TASK STATEMENT
Copy the lines below exactly. Start at the first and finish with the line containing "4a + d (R109, R112). -/".
┌─ EXERCISE MATERIALS
-- ==== Sys2Proof/Types.lean ====
section
/-!
DEFINITION. The structures that commands carry as operands and that the state stores: context images, scan
images, transfer records. Plain data only.
-/
namespace Sys2Proof

/-- A token: vector tokens use all 1,024 bits, scalar tokens the low 32, control tokens the low 8 (R83). -/
abbrev Tok := BitVec 1024

/-- A compute tile's part of a context image (R62, R78). -/
structure TileImage where
  y : Nat
  x : Nat
  prog : List (BitVec 64)
  params : List Word
  accBase : Nat
  accLen : Nat
  miBase : Nat
  miLen : Nat
  deriving DecidableEq, Repr

/-- A memory tile's part of a context image: its SRAM region in 4 KiB units and its descriptors, numbered
4a + d (R109, R112). -/
structure MtImage where
  y : Nat
  x : Nat
  sramBase : Nat
  sramLen : Nat
  descs : List (Nat × BitVec 512)
  deriving DecidableEq, Repr

/-- A queue's part of a context image: partition, extension and route (R84, R92, R123). -/
structure QImage where
  qid : Nat
  base : Nat
  len : Nat
  extDir : Nat
  extLen : Nat
  extBase : Nat
  outMask : Nat
  toPort : Bool
  lport : Nat
  deriving DecidableEq, Repr

/-- R156: a lane is a parameter set, an edge-port group for weights and one for inputs. -/
structure Lane where
  pset : Nat
  weightGroup : Nat
  inputGroup : Nat
  deriving DecidableEq, Repr

/-- A context image (R87): what a load writes into a slot. The byte format of the image is not given, so the command that loads it carries
its contents (notes/assumptions/10). `psets` names the tiles of each parameter set, `groups` the ports of each edge-port group, `wfmts`
the execution format of each group that carries weights (R231), `tables` the router tables of R170. -/
structure CtxImage where
  pkg : Nat
  idx : Nat
  grade : Grade
  linen : Bool
  tiles : List TileImage
  mts : List MtImage
  queues : List QImage
  edgeN : Nat
  edgeS : Nat
  psets : List (Nat × List (Nat × Nat))
  groups : List (Nat × List Nat)
  wfmts : List (Nat × Nat)
  lanes : List Lane
  tables : List (Nat × List Word)
  deriving DecidableEq, Repr

/-- One cell of an accumulator row (R49 to R53): the 96-bit fixed-point sum with the special values of R50, and
the FP32 running sum. -/
structure AccCell where
  sum : BitVec 96
  nan : Bool
  pinf : Bool
  ninf : Bool
  run : Nat
  /-- R371: the checker's residue of the sum. -/
  res : Nat
  deriving DecidableEq, Repr

/-- An accumulator row: 32 cells, the kind its tag records, and the products since its last clear (R69). -/
structure AccRow where
  fp : Bool
  extent : Nat
  cells : List AccCell
  deriving DecidableEq, Repr

/-- The state of one context slot in one compute tile (R62), with its entries of MI. The matrix sequencer's
position is its word, chunk and row; `mLive` says that the word's counts have been read, `mEnd` that a set was pending when
the sequencer last wrapped and is still to be adopted (R70). `comb` holds the ports of a VCOMB in arrival order that have
been taken, with their tokens (R75). -/
structure TileCtx where
  vregs : SMap Tok
  held : List Tok
  ahead : List Tok
  mWord : Nat
  mLive : Bool
  mRows : Nat
  mChunks : Nat
  mChunk : Nat
  mRow : Nat
  mEnd : Bool
  vWord : Nat
  vLive : Bool
  vCount : Nat
  vIter : Nat
  vEnd : Bool
  comb : List (Nat × Tok)
  vsum : Option Nat
  vparams : List Word
  mAdopted : Bool
  vAdopted : Bool
  mi : List Tok
  deriving DecidableEq, Repr

/-- A freshly loaded tile context. -/
def TileCtx.empty : TileCtx :=
  { vregs := [], held := [], ahead := [], mWord := 0, mLive := false, mRows := 0, mChunks := 0, mChunk := 0,
    mRow := 0, mEnd := false, vWord := 0, vLive := false, vCount := 0, vIter := 0, vEnd := false, comb := [],
    vsum := none, vparams := [], mAdopted := false, vAdopted := false, mi := [] }

/-- One address generator in one context (R111): the descriptor it stands at, whether it runs, whether its
nest is finished and its completion waits, the bounds read at issue and the loop indices. -/
structure AgState where
  desc : Nat
  running : Bool
  finished : Bool
  bounds : List Nat
  index : List Nat
  deriving DecidableEq, Repr

def AgState.idle : AgState := { desc := 0, running := false, finished := false, bounds := [], index := [] }

/-- One queue of one context (R83 to R85, R92, R93): its partition, its extension, the tokens in each, the
entries freed whose credit has not returned (R80), whether a spill is being set up, whether one has been set up and the
partition has stayed full since, and whether a token waits to enter. -/
structure Queue where
  base : Nat
  len : Nat
  extDir : Nat
  extLen : Nat
  extBase : Nat
  toks : List Tok
  ext : List Tok
  freed : Nat
  setup : Bool
  armed : Bool
  waiting : Bool
  deriving DecidableEq, Repr

def Queue.empty : Queue :=
  { base := 0, len := 0, extDir := 0, extLen := 0, extBase := 0, toks := [], ext := [], freed := 0,
    setup := false, armed := false, waiting := false }

/-- R103: the scan a die runs: its slot, direction, flags, the stream and ring index of its entry, the slot's
former state, the image address, whether the image has moved, its length and the result. -/
structure ScanJob where
  slot : Nat
  isIn : Bool
  clear : Bool
  sram : Bool
  discard : Bool
  stream : Nat
  entry : Nat
  addr : Nat
  former : Nat
  moved : Bool
  bytes : Nat
  result : Nat
  deriving DecidableEq, Repr

/-- Who asked for an agent's read. -/
inductive Asker where
  | stream (die st entry : Nat)
  | array (die qid ctx : Nat)
  | otherDie (die : Nat)
  | router (die slot : Nat)
  deriving DecidableEq, Repr

/-- A read that an agent holds for a page that is not near (R128); `via` is the strip of a weight-cache port (R134). -/
structure HeldRead where
  die : Nat
  agent : Nat
  addr : Nat
  len : Nat
  via : Option Nat
  asker : Asker
  deriving DecidableEq, Repr

/-- One way of a weight-cache set (R129, R130): the line address, its pins, whether its fill is in progress,
and the readers that wait for it with the ranges they asked for. -/
structure WcLine where
  line : Nat
  pins : Nat
  filling : Bool
  waiters : List (Asker × Nat × Nat)
  deriving DecidableEq, Repr

/-- An entry of a stream that has issued and not completed (R143). `entry` is its ring index, `word` the copy
the engine executes (R137); `a`, `b` and `c` hold what its completion needs: addresses and a length. -/
structure InFlight where
  entry : Nat
  word : BitVec 512
  cls : EClass
  slot : Nat
  a : Nat
  b : Nat
  len : Nat
  deriving DecidableEq, Repr

/-- Pins taken by a completed or running PREFETCH into the weight cache (R148). -/
structure PinSet where
  tag : Nat
  entry : Nat
  lines : List Nat
  target : Nat
  complete : Bool
  released : Bool
  deriving DecidableEq, Repr

/-- One group of a grouped dispatch (R157, R158); `todo` is the length of its input transfer while that has started and its data
is not all there. -/
structure GroupRec where
  index : Nat
  entry : Nat
  count : Nat
  waddr : Nat
  wlen : Nat
  input : BitVec 128
  lane : Option Nat
  todo : Option Nat
  deriving DecidableEq, Repr

/-- A dispatch in progress on a slot (R156 to R159): `groups` are pending or on a lane, `entries` the ring indices of its
GROUP entries; an abandoned one (R136) assigns nothing more. -/
structure Dispatch where
  stream : Nat
  entry : Nat
  total : Nat
  seen : Nat
  doneId : Nat
  countPm : Nat
  maxCount : Nat
  groups : List GroupRec
  entries : List Nat
  abandoned : Bool
  deriving DecidableEq, Repr

/-- One stream's state beyond its registers: issued entries, the entry that holds the stream (R143), the
PREFETCH entries that the lookahead has issued (R147) with its position, its pins, the absolute time of its step
deadline (R151), and whether it has issued an entry since its last STEP (R150). -/
structure StreamSt where
  flying : List InFlight
  holder : Option Nat
  looked : List Nat
  pins : List PinSet
  deadline : Option Nat
  inStep : Bool
  stepSlots : List Nat
  deriving DecidableEq, Repr

def StreamSt.empty : StreamSt :=
  { flying := [], holder := none, looked := [], pins := [], deadline := none, inStep := false, stepSlots := [] }

/-- A context select that has issued and waits for its switch cycle (R89, R90). -/
structure PendingSelect where
  stream : Nat
  entry : Nat
  slot : Nat
  deriving DecidableEq, Repr

/-- A page-table entry with VALID = 1 (R194), with the engine's sealing mark (R198) and whether the page's window
frame order (R216): `winSeq` rises with each fill. -/
structure Pte where
  isSealed : Bool
  near : Bool
  bulk : Bool
  deep : Bool
  moving : Bool
  freeing : Bool
  windowed : Bool
  place : Nat
  budget : Nat
  mwin : Nat
  nearStack : Nat
  nearFrame : Nat
  bulkFrame : Nat
  deepDrive : Nat
  deepExtent : Nat
  check : Word
  len : Nat
  access : Nat
  owner : Nat
  nodeep : Bool
  sealing : Bool
  winSeq : Nat
  deriving DecidableEq, Repr

/-- Work of the migration engines on one page (R207): a promotion into a frame, a demotion's copy to the bulk or
deep tier, a class 3 copy, the bulk copy of a SET_PLACE, or an explicit DEMOTE that waits for a pin or hold. -/
inductive MigKind where
  | promote
  | demoteBulk
  | demoteDeep
  | copyDeep
  | toStream
  | demoteWait
  deriving DecidableEq, Repr

/-- One page's migration in progress (R207). `stack` and `frame` name its near frame, its bulk frame, or its drive and
extent; `placed` says that it has one, `win` that it is a window frame (R216) and `pool` that the shared pool gives it (R210);
`left` are the engines whose part is still to be done (R203), `next` the class and die of a promotion that waits for this
migration to end (R215), and `retried` that the copy from this source has been repeated once (R374). -/
structure MigJob where
  page : Nat
  kind : MigKind
  cls : Nat
  die : Nat
  placed : Bool
  win : Bool
  pool : Bool
  stack : Nat
  frame : Nat
  left : List Nat
  next : Option (Nat × Nat)
  retried : Bool
  deriving DecidableEq, Repr

/-- A request of the migration ring that has been consumed and whose pages are not all done (R213, R214): the request as a
number, how many of its pages have been begun, those of them that are not done, and the pages done. -/
structure MigReq where
  word : Nat
  begun : Nat
  waiting : List Nat
  pagesDone : Nat
  status : Nat
  deriving DecidableEq, Repr

/-- A catalogue record of the deep tier and the data of its extent (R205). -/
structure DeepRec where
  page : Nat
  check : Word
  len : Nat
  owner : Nat
  seq : Nat
  data : Mem
  deriving DecidableEq, Repr

/-- A drive of the deep tier (R205): the module its header names, its slot there and its extents' records. -/
structure Drive where
  header : Nat
  slot : Nat
  extents : Nat
  records : SMap DeepRec
  retired : List Nat
  deriving DecidableEq, Repr

/-- A choice of a live row (R174 to R178): row, slot, position, rank, expert, preliminary weight, whether it has been
accepted. -/
structure RChoice where
  row : Nat
  slot : Nat
  pos : Nat
  rank : Nat
  expert : Nat
  weight : Nat
  accepted : Bool
  deriving DecidableEq, Repr

/-- A live row that the router has consumed (R171, R174): slot, position and its NaN scores. -/
structure RRow where
  slot : Nat
  pos : Nat
  nans : Nat
  deriving DecidableEq, Repr

/-- A router invocation (R168): its header, the rows consumed, the logits of the row under way, the choices, whether selection,
capacity and the lists are done, and how many of the writes that the edge agents had accepted at its last score token are left,
by boundary queue (R180). -/
structure Invocation where
  live : Nat
  streamed : Nat
  table : Nat
  consumed : Nat
  logits : List Nat
  ident : Option (Nat × Nat)
  rows : List RRow
  choices : List RChoice
  selected : Bool
  ordered : Bool
  listed : Bool
  writes : List (Nat × Nat)
  deriving DecidableEq, Repr

/-- An error record (R379); the reserved bytes are not kept. -/
structure ErrRec where
  time : Nat
  cls : Nat
  kind : Nat
  source : Nat
  die : Nat
  ctx : Nat
  action : Nat
  flags : Nat
  count : Nat
  slot : Nat
  last : Nat
  addr : Nat
  step : Nat
  detail : Nat
  seq : Nat
  detail2 : Nat
  deriving DecidableEq, Repr

/-- The header and body of a packet that a host or the rack manager sends (R276), beside MAGIC, VERSION and OPCODE,
which the command that carries the packet fixes. `qp` is the queue pair it arrives on; 4096 is the MGMT port. `ce` says that it
arrives marked CE (R274). -/
structure Pkt where
  qp : Nat
  flags : Nat
  session : Nat
  tenant : Nat
  len : Nat
  seq : Nat
  status : Nat
  credits : Nat
  detail : Nat
  resv : Nat
  tag : BitVec 128
  body : List Byte
  ce : Bool
  deriving DecidableEq, Repr

/-- R284: an entry of the reply journal: the command's number, TAG and opcode, its reply once it has one, the queue pair
to answer on, and the queue pairs of duplicates that wait. -/
structure JRep where
  seq : Nat
  tag : BitVec 128
  op : Nat
  reply : Option (Nat × Nat × List Byte)
  qp : Nat
  waiters : List Nat
  deriving DecidableEq, Repr

/-- R283: a command held for a gap; `extra` is what a command carries beside its packet, and `waiters` the queue pairs of
duplicates that wait for its reply (R284). -/
structure HeldCmd where
  op : Nat
  pkt : Pkt
  extra : List Byte
  since : Nat
  waiters : List Nat
  deriving DecidableEq, Repr

/-- An event that waits to be sent (R299, R300); `qp` is the queue pair a FINAL event prefers (R298). -/
structure Ev where
  cls : Nat
  count : Nat
  qp : Option Nat
  body : List Byte
  deriving DecidableEq, Repr

/-- A session (R279 to R284, R299, R300). `subject` is its credential's SUBJECT_KEY, `confirm` the confirmation value S_A
that OPEN_CONFIRM must carry; `closing` is 1 while a close waits for final statuses and 2 once only its reply is to leave. -/
structure Session where
  st : SessSt
  gen : Nat
  roles : Nat
  tenants : BitVec 4096
  subject : List Byte
  keyHm : List Byte
  keyMh : List Byte
  confirm : List Byte
  next : Nat
  attach : Nat
  qps : List Nat
  journal : List JRep
  held : List HeldCmd
  evSeq : Nat
  evLost : Nat
  events : List Ev
  mask : Nat
  since : Nat
  closing : Nat
  deriving DecidableEq, Repr

/-- A queue pair (R273 to R275): its host port, the session it is bound to, whether it is in the error state, the times of
its recent AUTH failures, the receive entries in use, its send rate in Mb/s and the times of congestion handling. -/
structure Qp where
  port : Nat
  bound : Option Nat
  error : Bool
  auth : List Nat
  used : Nat
  rate : Nat
  halved : Nat
  raised : Nat
  cnpAt : Option Nat
  deriving DecidableEq, Repr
└─
YOUR RESPONSE
-- ==== Sys2Proof/Types.lean ====
section
/-!
DEFINITION. The structures that commands carry as operands and that the state stores: context images, scan
images, transfer records. Plain data only.
-/
namespace Sys2Proof

/-- A token: vector tokens use all 1,024 bits, scalar tokens the low 32, control tokens the low 8 (R83). -/
abbrev Tok := BitVec 1024

/-- A compute tile's part of a context image (R62, R78). -/
structure TileImage where
  y : Nat
  x : Nat
  prog : List (BitVec 64)
  params : List Word
  accBase : Nat
  accLen : Nat
  miBase : Nat
  miLen : Nat
  deriving DecidableEq, Repr

/-- A memory tile's part of a context image: its SRAM region in 4 KiB units and its descriptors, numbered
4a + d (R109, R112). -/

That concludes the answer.